* Excerpts from a dataset

/-- Whether a conversion rounds: every one but integer to integer (R153). -/
def convRounds (d s : Nat) : Bool := !((intFmt d).isSome && (intFmt s).isSome)

/-- A conversion from format `s` to format `d` of the encoding `x` (R155, R156). -/
def convert (d s : Nat) (r : Rounding) (nan sat ftzIn : Bool) (x : Nat) : Nat :=
  let v : Num ⊕ Int :=
    match floatFmt s with
    | some f => .inl (f.decode ftzIn (x % 2 ^ (f.width + f.pad)))
    | none =>
      match intFmt s with
      | some (w, sg) => .inr (intValue w sg x)
      | none => .inr 0
  match floatFmt d with
  | some f =>
    let o : Overflow := if narrowTarget d then (if nan then .narrowNan else .narrow) else .ieee
    f.put o r (match v with | .inl n => n | .inr i => Num.ofInt i)
  | none =>
    match intFmt d with
    | some (w, sg) =>
      let lo : Int := if sg then -(2 : Int) ^ (w - 1) else 0
      let hi : Int := if sg then (2 : Int) ^ (w - 1) - 1 else (2 : Int) ^ w - 1
      let i : Int :=
        match v with
        | .inl n => n.toRange r.mode r.d lo hi
        | .inr i => if sat then min (max i lo) hi else i
      (i % (2 : Int) ^ w).toNat
    | none => 0

/-! ## L32 (R146 to R148) -/

/-- The parts of an L32 value. -/
inductive L32 where
  | nan
  | inf (neg : Bool)
  | zero (neg : Bool)
  | fin (neg : Bool) (e : Int)
  deriving DecidableEq, Repr

def l32Of (x : Word) : L32 :=
  let s := x.getLsbD 31
  let e := (x.extractLsb' 0 31).toInt
  if e = -(2 : Int) ^ 30 then .zero s
  else if e = -(2 : Int) ^ 30 + 1 then .nan
  else if e = (2 : Int) ^ 30 - 1 then .inf s
  else .fin s e

/-- The encoding; a finite exponent out of range saturates to infinity or zero (R148). -/
def L32.enc : L32 → Word
  | .nan => 0x40000001
  | .inf n => if n then 0xBFFFFFFF else 0x3FFFFFFF
  | .zero n => if n then 0xC0000000 else 0x40000000
  | .fin n e =>
    if (2 : Int) ^ 30 - 2 < e then (if n then 0xBFFFFFFF else 0x3FFFFFFF)
    else if e < -(2 : Int) ^ 30 + 2 then (if n then 0xC0000000 else 0x40000000)
    else BitVec.ofBool n ++ BitVec.ofInt 31 e

def L32.mul : L32 → L32 → L32
  | .nan, _ => .nan
  | _, .nan => .nan
  | .zero _, .inf _ => .nan
  | .inf _, .zero _ => .nan
  | .zero n, .zero n' => .zero (n != n')
  | .zero n, .fin n' _ => .zero (n != n')
  | .fin n _, .zero n' => .zero (n != n')
  | .inf n, .inf n' => .inf (n != n')
  | .inf n, .fin n' _ => .inf (n != n')
  | .fin n _, .inf n' => .inf (n != n')
  | .fin n e, .fin n' e' => .fin (n != n') (e + e')

def L32.div : L32 → L32 → L32
  | .nan, _ => .nan
  | _, .nan => .nan
  | .zero _, .zero _ => .nan
  | .inf _, .inf _ => .nan
  | .inf n, .zero n' => .inf (n != n')
  | .fin n _, .zero n' => .inf (n != n')
  | .zero n, .inf n' => .zero (n != n')
  | .zero n, .fin n' _ => .zero (n != n')
  | .fin n _, .inf n' => .zero (n != n')
  | .inf n, .fin n' _ => .inf (n != n')
  | .fin n e, .fin n' e' => .fin (n != n') (e - e')

def L32.pow (x : L32) (n : Int) : L32 :=
  match x with
  | .nan => .nan
  | .inf s => if n = 0 then .fin false 0 else if 0 < n then .inf (s && n % 2 != 0) else .zero (s && n % 2 != 0)
  | .zero s => if n = 0 then .fin false 0 else if 0 < n then .zero (s && n % 2 != 0) else .inf (s && n % 2 != 0)
  | .fin s e => if n = 0 then .fin false 0 else .fin (s && n % 2 != 0) (e * n)

/-- The `2^q`-th root (R148). -/
def L32.root (x : L32) (q : Nat) : L32 :=
  match x with
  | .nan => .nan
  | .zero s => .zero s
  | .inf s => if s then .nan else .inf false
  | .fin s e =>
    if s then .nan
    else if e = 0 then .fin false 0
    else
      let v := roundMag 0 0 (decide (e < 0)) e.natAbs (-(q : Int)) false
      .fin false (if e < 0 then -(v : Int) else v)

/-! ## The counter generator (R267) and stochastic draws (R153, R154) -/

def rngRound (k0 k1 : Word) (rnd : Nat) (s : Word × Word) : Word × Word :=
  let x := s.1 * 0xCD9E8D57#32
  let x := x ^^^ s.2 ^^^ ((if rnd % 2 = 0 then k0 else k1) + BitVec.ofNat 32 rnd * 0x9E3779B9#32)
  (x, s.2.rotateLeft 13 + x)

/-- The generator: counter, stream, key base to `(x, y)`. -/
def rngc (counter : DWord) (stream : Word) (kb : DWord) : Word × Word :=
  let k0 := kb.extractLsb' 0 32 ^^^ stream
  let k1 := kb.extractLsb' 32 32
  let s := (counter.extractLsb' 0 32 ^^^ k0, counter.extractLsb' 32 32 ^^^ k1)
  rngRound k0 k1 3 (rngRound k0 k1 2 (rngRound k0 k1 1 (rngRound k0 k1 0 s)))

/-- The counter of a stochastic rounding. -/
def drawCounter (item : DWord) (count : Nat) : DWord := BitVec.ofNat 64 (item.toNat * 2 ^ 20 + count)

/-- The draw of a lane (R153). -/
def laneDraw (kb item : DWord) (count : Nat) : Nat :=
  ((rngc (drawCounter item count) ((item >>> 44).setWidth 32) kb).1.extractLsb' 16 16).toNat

/-- The draw of a rounding inside an engine command (R154). -/
def engineDraw (kb item : DWord) (count ordinal : Nat) : Nat :=
  ((rngc (drawCounter item count) (BitVec.ofNat 32 (0x80000000 + ordinal)) kb).1.extractLsb' 16 16).toNat

end Sys2Proof.Machine
end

* Required action
Read the entries above, then pull out the lines that include "rngRound".

* Answer section
def rngRound (k0 k1 : Word) (rnd : Nat) (s : Word × Word) : Word × Word :=
  rngRound k0 k1 3 (rngRound k0 k1 2 (rngRound k0 k1 1 (rngRound k0 k1 0 s)))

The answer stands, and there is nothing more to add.